About Us
Telecentre practitioners across Africa understand that networking is the best way to make telecentres effective as vehicles of social development. Practitioners appreciate that networking provides opportunities for peer learning and support, facilitates access to technical support and expands telecentres’ social supply chain function.
Indeed networking and collaboration of African telecentre networks has been growing incrementally since 2006 albeit in an informal manner. The effort that started with discussions in 2002-3 and continued with telecentre.org support helped many telecentre networks to emerge and others to grow stronger. The core support enabled a number of networks to build capacity and mobilize additional partnerships. Over this period, across the continent, national networks working in French, English, Arabic and Portuguese have established relationships and developed concrete activities that strengthen their respective programs. Networks have engaged with each other to share knowledge, develop new products and services, develop institutional capacities, address operational challenges, mobilize resources and promote telecentres. Networking has created a sense of common purpose that binds networks together and offers higher aspirations – the whole is greater than the sum of its parts.
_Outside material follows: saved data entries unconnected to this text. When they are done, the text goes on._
/-- A word of the standard body that acts for its gang as a whole passes its checks under an entry: one that acts once reads the operands
of its lowest executing lane alone (R290). -/
structure OnceFits (s : State) (g : Gang) (opc : Nat) (w : StdWord) (e : AluEntry) : Prop where
  lanes : g.executing w.c ≠ []
  feature : s.featureOk opc = true
  cls : g.classOk opc (sourceWords w.srcB) = true
  reserved : (e.reserved || e.modBad w || !(e.op w).reservedOk) = false
  operands : (e.illegal || !(e.op w).specsOk g.head.regs) = false
  good : g.badReaders (if e.once then (g.executing w.c).take 1 else g.executing w.c) (e.op w).regs = []
  tags : ∀ y ∈ if e.once then (g.executing w.c).take 1 else g.executing w.c, (e.op w).mismatch g y = none
  room : g.sbFull w.c.sb (g.executing w.c) = false

/-- A result in every executing lane of a slice (R34, log entry 31): its first register has the tag, the second of a pair is raw. -/
def onceWrites (lanes : List (Nat × Nat)) (d val : Nat) (tag : Byte) (wide : Bool) (p : Nat) : List RegWrite :=
  (lanes.filter (·.1 == p)).flatMap fun x =>
    ⟨some x.2, d, ⟨BitVec.ofNat 32 val, tag⟩⟩ ::
      (if wide then [⟨some x.2, d + 1, ⟨BitVec.ofNat 32 (val / 2 ^ 32), 0⟩⟩] else [])

/-! ### Memory words -/

/-- A memory word that no decode cause stops, with lanes to execute in, good registers, accepted tags and room on its scoreboard
(R26, R41, R44, R161, R269). -/
structure MemFits (s : State) (g : Gang) (opc : Nat) (w : MemWord) (fieldsOk operandsOk : Prop) (reads : List Nat)
    (badTag : Nat × Nat → Option Nat) : Prop where
  lanes : g.executing w.c ≠ []
  feature : s.featureOk opc = true
  cls : g.classOk opc 1 = true
  fields : fieldsOk
  operands : operandsOk
  good : g.badReaders (g.executing w.c) reads = []
  tags : ∀ x ∈ g.executing w.c, badTag x = none
  room : g.sbFull w.c.sb (g.executing w.c) = false

/-- The state beside memory and what goes with it: hint records, sectors gone bad or good, error logs, units, requests to memory and to other
chips and their counters, free values drawn, elided reads. -/
def State.besides (s : State) : State :=
  { s with
    mem := [], hints := [], badSectors := [], units := [], requests := [], controllers := [], links := [], nextId := 0, freeIdx := 0,
    dies := s.dies.map fun d => { d with errorLog := [] }, contexts := s.contexts.map fun c => { c with elided := 0 } }

/-- The state beside memory and its records stays, and so do the units but for unit u of the gang. -/
structure Beside (s r : State) (g : Gang) (u : WorkUnit) : Prop where
  besides : r.besides = s.besides
  unit : r.unit? g.u.uid = some u
  others : ∀ n, n ≠ g.u.uid → (r.unit? n).map (fun v => { v with snapshot := [] }) = (s.unit? n).map fun v => { v with snapshot := [] }

/-- The registers a load writes in slice p: each lane's run, the lowest part first, or a scalar run from the slice's lowest lane
(R271, R276). -/
def loaded (g : Gang) (w : MemWord) (scalar : Bool) (val : Nat × Nat → Nat) (p : Nat) : List RegWrite :=
  let run := fun lane d v => (List.range (2 ^ (w.size.toNat - 2))).map fun i =>
    (⟨lane, d + i, ⟨BitVec.ofNat 32 (v / 2 ^ (32 * i)), 0⟩⟩ : RegWrite)
  let mine := (g.executing w.c).filter (·.1 == p)
  if scalar then (mine.head?.map fun x => run none (w.data.toNat - 0x110) (val x)).getD []
  else mine.flatMap fun x => run (some x.2) w.data.toNat (val x)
Existing national African networks are committed to the goal of providing a structure for the on-going networking efforts, building on their practical experience of working together. The networks have grown to 15, namely Egypt, Sudan, Morocco, Mali, Burkina Faso, Nigeria, Burundi, Rwanda, Congo, Kenya, Uganda, Tanzania, Zambia, Mozambique and South Africa. On the other, regional networks are beginning to emerge – some informal initiatives in West Africa, SATNET in Southern Africa, and North African involvement in a Middle East and North Africa Network – while CTA launched an African Telecentre Network and is taking initiatives with organizations such as IICD and IKMemergent in the area of content, and other telecentres and networks are involved in the knowledge network project.